Ответ-вопрос: «Вам знакомо имя Крупина?» – «Писателя?» – «Дмитрия Крупина, управляющего делами ЦК. Он написал Жданову в сентябре сорокового записку об Ахматовой с категорическим заключением: все ее сочинения изъять из обращения. Жданов не мог не согласиться: его и так обвиняли в поддержке ленинградцев. Хотите сказать, при чем здесь литература? Ни при чем. Против Жданова выступила московская группа: Маленков, Щербаков, Георгий Александров.
А поводом послужил однотомник. Ахматову семнадцать лет не издавали. В сороковом на президиуме правления Союза писателей о ней подняли вопрос Юрий Тынянов, Виссарион Махлин (вы его знаете как Саянова), Михаил Слонимский.
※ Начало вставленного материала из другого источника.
-- ==== Sys2Proof/Machine/Queues.lean ====
section
/-! DEFINITION. The command front end (chapter 04): notify and validation, fetching, arbitration, the packet types,
signals, COPY, INVAL and completion; and what a write to HB_PRQ.DONE retries (R211). -/

namespace Sys2Proof.Machine

/-! ### Queues -/

/-- Whether a queue is suspended while its generation word is odd (R58, R94). -/
def Queue.odd (q : Queue) : Bool := q.gen.getLsbD 0

/-- Whether a queue is suspended: its generation word is odd, or a migration has stopped its VD's queues (R125). -/
def suspended (s : State) (fn q : Nat) : Bool := (s.queue fn q).odd || (decide (fn ≠ 0) && (s.vd fn).suspended)

/-- Slot of an index of a ring (R59). -/
def Queue.slotAt (q : Queue) (i : W32) : Nat := q.rbase.toNat * 4096 + i.toNat % 2 ^ q.size.toNat * 64

/-- Modify a queue. -/
def State.modQueue (s : State) (fn q : Nat) (f : Queue → Queue) : State := s.setQueue fn q (f (s.queue fn q))

/-- A queue without its head, which is no longer awaited, aged or read again. -/
def Queue.noHead (x : Queue) : Queue :=
  { x with head := none, torn := none, aging := 0, tried := false, waitFault := false, waitHeld := none, waitMet := false, awaits := false }

/-- A queue's head goes, and with it the timers it has set. -/
def dropHead (fn q : Nat) (s : State) : State :=
  ((s.modQueue fn q Queue.noHead).cancel (.launchAgingStep fn q)).cancel (.waitReread fn q)

/-- Put a queue in the error state with an entry of kind 2 at its ECQ (R65). A head that has not started goes, and is fetched anew
when STATE becomes 1: R65 keeps only packets already started; DESIGN CHOICE (log entry 96). -/
def queueError (fn q status : Nat) (data : W64) (s : State) : State :=
  ecqPost fn q 2 status 0 data (dropHead fn q (s.modQueue fn q fun x => { x with state := 2 }))

/-- An error of a read of host memory that a packet has made: it is logged in the function, and its error CQ is told (R35). The entry is of
kind 0, with the status that the packet meets: R35 gives none; DESIGN CHOICE (log entry 105). -/
def hostError (fn q : Nat) (ecq : BitVec 6) (e : AerError) (tag : W32) (status : Nat) (data : W64) (s : State) : State :=
  cqSend { fn := fn, n := ecq.toNat, ecq := ecq, w0 := cqEntry 0 q status tag, w1 := data } (logAer fn e s)

/-- The first violation of R65, if any. -/
def ringViolation (fn : Nat) (x : Queue) : Option Nat :=
  let n := 2 ^ x.size.toNat * 64
  let a := x.rbase.toNat * 4096
  let space := if x.host then decide (a + n ≤ 2 ^ 64) else if fn = 0 then decide (a + n ≤ Config.hbmBytes)
    else decide (a + n ≤ 2 ^ 72 ∧ (a + n - 1) / 2 ^ 68 ≠ 15)
  if x.size.toNat < 4 ∨ 16 < x.size.toNat then some 0x0101
  else if a % max 4096 n ≠ 0 then some 0x0101
  else if !space then some 0x0101
  else if 2 ^ x.size.toNat < (x.widx - x.ridx).toNat then some 0x0102
  else none

/-- Validation at notify, and when STATE becomes 1 (R65). -/
def validateRing (fn q : Nat) (s : State) : State :=
  let x := s.queue fn q
  match ringViolation fn x with
  | some st => queueError fn q st (x.widx.setWidth 64) s
  | none => if x.ridx ≠ x.widx then s.soon (.packetFetch fn q) else s

/-- Whether the packets of a function run: the MF's, or those of a VD that is not being reset and whose TDI is not in ERROR
(R33, R38). -/
def working (s : State) (fn : Nat) : Bool := fn = 0 || (hasVd s fn && !(s.vd fn).closing && decide ((s.fn fn).tdi ≠ .error))

/-- Whether a function takes notifies and packets: one that works, and that no migration has stopped (R125). -/
def takesWork (s : State) (fn : Nat) : Bool := working s fn && decide (fn = 0 ∨ (s.vd fn).state ≠ .stopped)

/-- NOTIFY (R29): sets the notified write index and starts validation. A ring read in progress begins anew, so that one which finds V = 0
does not miss the notify: DEDUCED (log entry 120). -/
def execNotify (fn q : Nat) (v : BitVec 32) (s : State) : Res :=
  let x := s.queue fn q
  .next (if !takesWork s fn then s
    else if suspended s fn q then s.setQueue fn q { x with heldOps := x.heldOps ++ [.notify fn q v] }
    else if x.state = 0 then cqPost fn 0 (cqEntry 2 255 0x0101 0) (v.setWidth 64) s
    else if x.state = 2 then s.setQueue fn q { x with widx := v }
    else validateRing fn q (s.setQueue fn q { x with widx := v, idle := false, torn := none }))

/-- QUEUE_DISABLE: STATE = 0 (R58). A head not started is left in the ring; a WAIT that has become head stays (R70). -/
def execQueueDisable (fn q : Nat) (s : State) : Res :=
  let s' := s.modQueue fn q fun x => { x with state := 0, held := none, torn := none }
  let keep : Bool := decide ((s.queue fn q).head.map (fun p => (p.w0.extractLsb' 4 4).toNat) = some 2)
  .next (if keep then s' else dropHead fn q s')

/-- QUEUE_ENABLE: STATE = 1 from 0; the queue resumes at RIDX with the checks of R65 (R58). -/
def execQueueEnable (fn q : Nat) (s : State) : Res :=
  let x := s.queue fn q
  .next (if x.state ≠ 0 then s else validateRing fn q (s.setQueue fn q { x with state := 1, idle := false }))

/-! ### Packets (R60-R63) -/

/-- TYPE, B, I and TAG of a packet. -/
def Packet.type (p : Packet) : Nat := (p.w0.extractLsb' 4 4).toNat
def Packet.barrier (p : Packet) : Bool := p.w0.getLsbD 1
def Packet.wantsEntry (p : Packet) : Bool := p.w0.getLsbD 2
def Packet.tag (p : Packet) : W32 := p.w0.extractLsb' 32 32

/-- The packet in 64 bytes. -/
def packetOf (b : List Byte) : Packet :=
  let w (i : Nat) : W64 := bv 64 (leNat ((b.drop (8 * i)).take 8))
  { w0 := w 0, w1 := w 1, w2 := w 2, w3 := w 3, w4 := w 4, w5 := w 5, w6 := w 6, w7 := w 7 }

/-- Whether an INVAL of a function may name a CID (R63). -/
def invalTarget (s : State) (fn cid : Nat) : Bool := fn = 0 || (decide (pfOf s cid = fn) && hasVd s cid)

/-- Whether a packet is valid in a queue of a function (R63, R78). -/
def Packet.valid (s : State) (fn : Nat) (p : Packet) : Bool :=
  let z (w : W64) : Bool := decide (w = 0)
  let base := !p.w0.getLsbD 3 && decide (p.w0.extractLsb' 8 24 = 0) && !p.w3.getLsbD 0 && z p.w6 && z p.w7
  let body := match p.type with
    | 0 => z p.w1 && z p.w2 && z p.w4 && z p.w5
    | 1 => decide (fn ≠ 0) && decide (p.w4.toNat < 2 ^ 16) && z p.w5
    | 2 | 3 => z p.w1 && z p.w2 && z p.w4 && decide (p.w3 ≠ 0)
    | 4 => decide (p.w4.toNat < 2 ^ 18) && decide (p.w5.toNat ≤ 2 ^ 36)
    | 6 => decide (p.w1.toNat < 2 ^ 10) && z p.w4 && decide (fn ≤ 32) && invalTarget s fn p.w1.toNat
    | _ => false
  base && body

/-- Retire the head (R66): V clears in the ring where it was read, RIDX increments, and the next packet is read. Where the ring write
fails, V stays and RIDX increments all the same: R66 is silent; DESIGN CHOICE (log entry 97). -/
def retire (fn q : Nat) (s : State) : State :=
  let (host, a) := (s.queue fn q).headAt
  let s := match fnRead s fn host a 1 with
    | .ok (b, _) => (match fnWrite s fn host a [b.headD 0 &&& 0xFE] with | .ok s' => s' | .error _ => s)
    | .error _ => s
  let s := dropHead fn q (s.modQueue fn q fun x => { x with ridx := x.ridx + 1 })
  { s with rot := 64 * fn + q }.soon (.packetFetch fn q)

/-- The run that a packet starts; it has the fields of the QCB with which its packet was read (R94). -/
def newRun (fn q : Nat) (p : Packet) (s : State) : Run :=
  { id := s.nextRun, fn := fn, q := q, pkt := p, cq := (s.queue fn q).headCq, ecq := (s.queue fn q).headEcq }

/-- A packet starts: it is retired and runs. Answers its run's number. -/
def startPacket (fn q : Nat) (p : Packet) (s : State) : State × Nat :=
  (retire fn q { s with runs := s.runs ++ [newRun fn q p s], nextRun := s.nextRun + 1 }, s.nextRun)

/-- Replace a run. -/
def setRun (r : Run) (s : State) : State := { s with runs := s.runs.map fun x => if x.id = r.id then r else x }

/-- A run by its number. -/
def runOf (s : State) (id : Nat) : Option Run := s.runs.find? fun r => r.id = id

/-- A run has performed and completes with a status, at the CFE's turn in a cycle (R216). -/
def endRun (r : Run) (status : Nat) (data : W64) (s : State) : State :=
  (setRun { r with status := status, data := data, ended := true } s).soon (.packetCompletion r.id)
Со своей стороны Алексей Толстой в Комитете по Сталинским премиям поддержал, он литературной частью там ведал.
В общем, однотомник вышел. Его даже на Сталинскую премию стали прочить, но с подачи Крупина секретариат принял в октябре сорокового специальное постановление. Все, кто был причастен к изданию, поплатились. В аппарате Жданова уже подготовили постановление, но война помешала. А почему Крупин? Все просто: он всеми кадрами ведал и, кроме того, был членом ЦК…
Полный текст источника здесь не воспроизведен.